Reflitamos mais um pouco. Quando o sujeito torce pelo time mais forte que tomou um gol e perdeu a partida eles dizem “Futebol tem dessas coisas” como se dissessem  “A vida tem dessas coisas” e no Domingo lá estão eles aos montes de novo com a mesma animação. Minha teoria abrange esse fenômeno também: O fato não raro do mais fraco ganhar a partida não é considerado injusto por eles. Ao contrário! É fascinante! Essa é a verdadeira catarse coletiva dos fisicamente desfavorecidos.  Isso porque é feita uma transposição, no nível do inconsciente, à imagem do careca, gordinho e baixinho ganhando de um saradão, altão e cabeludão a disputa de uma lindona qualquer.
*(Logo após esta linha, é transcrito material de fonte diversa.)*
-- ==== Sys2Proof/Machine/Stream.lean ====
section
/-!
DEFINITION. What the pairing stream sends (R346, R347, R351, R568): frames, the state frames that the sender keeps, and the
mirroring of writes.
-/

namespace Sys2Proof.Machine
namespace Dev

/-- The pairing link is up: path A can carry frames (R322). -/
def pathUp (d : Dev) : Bool := d.rdb R.PAIR_STATUS_UP

/-- The frame that carries a payload, queued now (Table 12-4). -/
def pairFrame (d : Dev) (seq : Nat) (body : PairBody) : PairFrame :=
  ⟨pairType body, pairFlags body, seq, d.wtm.wln % 2 ^ 32, pairBytes seq body⟩

/-- A frame goes out on the pairing lanes. -/
def emitFrame (d : Dev) (f : PairFrame) (body : PairBody) : Dev := d.emit (.pairFrame f body (frameLanes f))

/-- A frame that is no state frame goes out on the pairing stream; its SEQ is 0 (Table 12-4). -/
def sendFrame (d : Dev) (body : PairBody) : Dev :=
  if d.pathUp then d.emitFrame (d.pairFrame 0 body) body else d

/-- A word of Table 12-2 goes out on HB_OUT (R338). -/
def emitWord (d : Dev) (w : BitVec 128) : Dev := d.emit (.heartbeat w (wordLevels w))

/-- The bytes that kept frames take may not exceed 64 MiB (R347). -/
def keptLimit : Nat := 64 * 2 ^ 20

/-- The base is restarted: a BASE is due from its beginning (R347, R349). -/
def restartBase (d : Dev) : Dev :=
  { d with pair := { d.pair with baseDue := true, baseLeft := 0 } }.cnt R.VEER_BASE_RESTARTS

/-- The bytes of the frames that the sender keeps. -/
def keptBytes (l : List Kept) : Nat := (l.map fun k => 16 + k.frame.payload.length).sum

/-- The register of a cut's CRC-32C goes on over a state frame; a CUT begins it anew (R349). -/
def cutCrc (r : Nat) (f : PairFrame) : Nat := if f.type = 0x12 then 0xFFFFFFFF else (sealFrame f).foldl (crcByte 0x82F63B78) r

/-- A state frame goes out and is kept until an ACK covers it; the base restarts where the frames kept come to exceed 64 MiB
(R347). -/
def sendState (d : Dev) (body : PairBody) : Dev :=
  if !(d.pathUp && d.rdb R.TOP_STATE_PAIRED) then d else
  let f := d.pairFrame d.pair.txSeq body
  let was := keptBytes d.pair.kept
  let d := d.emitFrame f body
  let d := { d with pair := { d.pair with
    txSeq := (f.seq + 1) % 2 ^ 32, txCrc := cutCrc d.pair.txCrc f, kept := d.pair.kept ++ [⟨f, body⟩] } }
  if was ≤ keptLimit && decide (keptLimit < keptBytes d.pair.kept) then d.restartBase else d

/-- Mirror mode runs on this device as windward (R351). -/
def mirrorOn (d : Dev) : Bool := d.state = .live && d.rdb R.VEER_STATUS_MIRROR

/-- A write that the checkpoint carries is mirrored as it lands (R351). -/
def mirrorWrite (d : Dev) (w : MirrorWrite) : Dev := if d.mirrorOn then d.sendState (.mirror w) else d

/-- The registers at an address are set by each device of a pair for itself (R568). -/
def localReg (a : Nat) : Bool :=
  let w := a / 65536
  let o := a % 65536
  decide (w ≤ 1) || decide (3 ≤ w && w ≤ 7) || decide (0x30 ≤ w && w ≤ 0x38) ||
    (decide (0x10 ≤ w && w < 0x18) && (decide (0x100 ≤ o && o < 0x200) || decide (o = 0x200))) ||
    (decide (0x18 ≤ w && w < 0x20) && decide (0x80 ≤ o && o ≤ 0x88)) ||
    (decide (w = 0x42) && decide (8 ≤ o && o ≤ 0x10))

/-- A write to a register is mirrored, unless the register is one that each device sets for itself (R351, R568). -/
def mirrorReg (d : Dev) (a v : Nat) : Dev := if localReg a then d else d.mirrorWrite (.reg a v)

/-- The line of an occasion of a group that the windward has decided and that has not passed (R351): the occasions of a line
stand in the upper byte of its decision. -/
def decidedLine (d : Dev) (g : Nat) : Option Nat :=
  if d.mirrorOn then (d.pair.decided.find? fun p => bit p.2 (8 + g)).map Prod.fst else none

/-- A write is held until the boundary after an occasion (R351). -/
def holdWrite (d : Dev) (line : Nat) (w : MirrorWrite) : Dev :=
  { d with pair := { d.pair with late := d.pair.late ++ [(line, w)] } }

/-- An entry of a banked memory takes a value: memory 0 the LUTs, 1 the scaler coefficients, 2 + n the defect list of pipeline n. -/
def putBank (d : Dev) (mem key value : Nat) : Dev :=
  match mem with
  | 0 => { d with clr := { d.clr with luts := SMap.set d.clr.luts key value } }
  | 1 => { d with cmp := { d.cmp with coefs := SMap.set d.cmp.coefs key value } }
  | n + 2 => { d with defects := setV d.defects n ⟨SMap.set (d.defects.getD n ⟨[]⟩).vals key value⟩ }

/-- The commit group of an entry of a banked memory. -/
def bankGroup (mem key : Nat) : Nat := match mem with
  | 0 => if key / 2 ^ 14 / 16 = 1 then 4 else 2
  | 1 => 1
  | _ => 3

/-- A write to a banked memory: mirrored as it lands, and held near a decided commit occasion of its group (R351). -/
def writeBank (d : Dev) (mem key value : Nat) : Dev :=
  match d.decidedLine (bankGroup mem key) with
  | some l => d.holdWrite l (.bank mem key value)
  | none => (d.putBank mem key value).mirrorWrite (.bank mem key value)

end Dev
end Sys2Proof.Machine
end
Há,  no entanto, homens que não gostam de futebol. São eles mais seguros e bem resolvidos? Não. Nada disso. Talvez sejam até mais complicados. Esses apenas encontraram uma forma mais solitária de lidar com a libido, essa energia fundamental do homem e devidamente reprimida pelas mães, esposas ou namoradas. Geralmente são os padres, são os fotógrafos que se revelam, são os arrebatados por corridas que possuem problemas, bem, como diria, no controle da emissão do líquido seminal, os apaixonados por mar que procuram nele a tranquilidade do útero materno e não resolveram bem complexo de Édipo, os artistas que tem fixação por pincéis e, claro, aqueles que tocam algum instrumento.
Diante dessa brilhante percepção devidamente teorizada, eu agora olho pro meu marido sentadinho no sofá com a camisa do Flamengo em plena quarta-feira, segurando seu copinho de cerveja, com fones no ouvido ligados na rádio globo, gritando para a televisão como se os jogadores o ouvissem e discutindo com o Galvão no programa Bem, amigos com muito mais respeito. Entendo claramente, depois de ter estudado com tanta seriedade a psicanálise, que  é saudável para a humanidade essa obsessão masculina pelo futebol. Para dizer a verdade, até o incentivo agora. Pergunto sobre os campeonatos, sobre a pontuação do time dele no Cartola FC, grito IMPEDIDO junto com ele … coisinhas assim que acabaram por torná-lo mais calmo no trânsito e mais carinhoso comigo. Fico muito feliz por ter descoberto algo que possa contribuir de forma tão positiva para a sociedade.
Bola pra frente!

 

– E aí, dona Elika, o que a senhora tem a nos dizer depois desse post no blog?
– É isso. Grazadeus acho que esclareci bem as coisa e acho que entendi bem o adversário e agora a parada é estudar mais para fazer mar bonito e grazadeus a torcida feminina está me dano apoio e se deus quiser eu vou ter um bom resultado com essa teoria e é como disse meus colega, não podemo esquecer que  a boca que vaia é a mesma que aplaude e a gente não pode ficar muito preocupado com o adversário senão a naftalina sobe.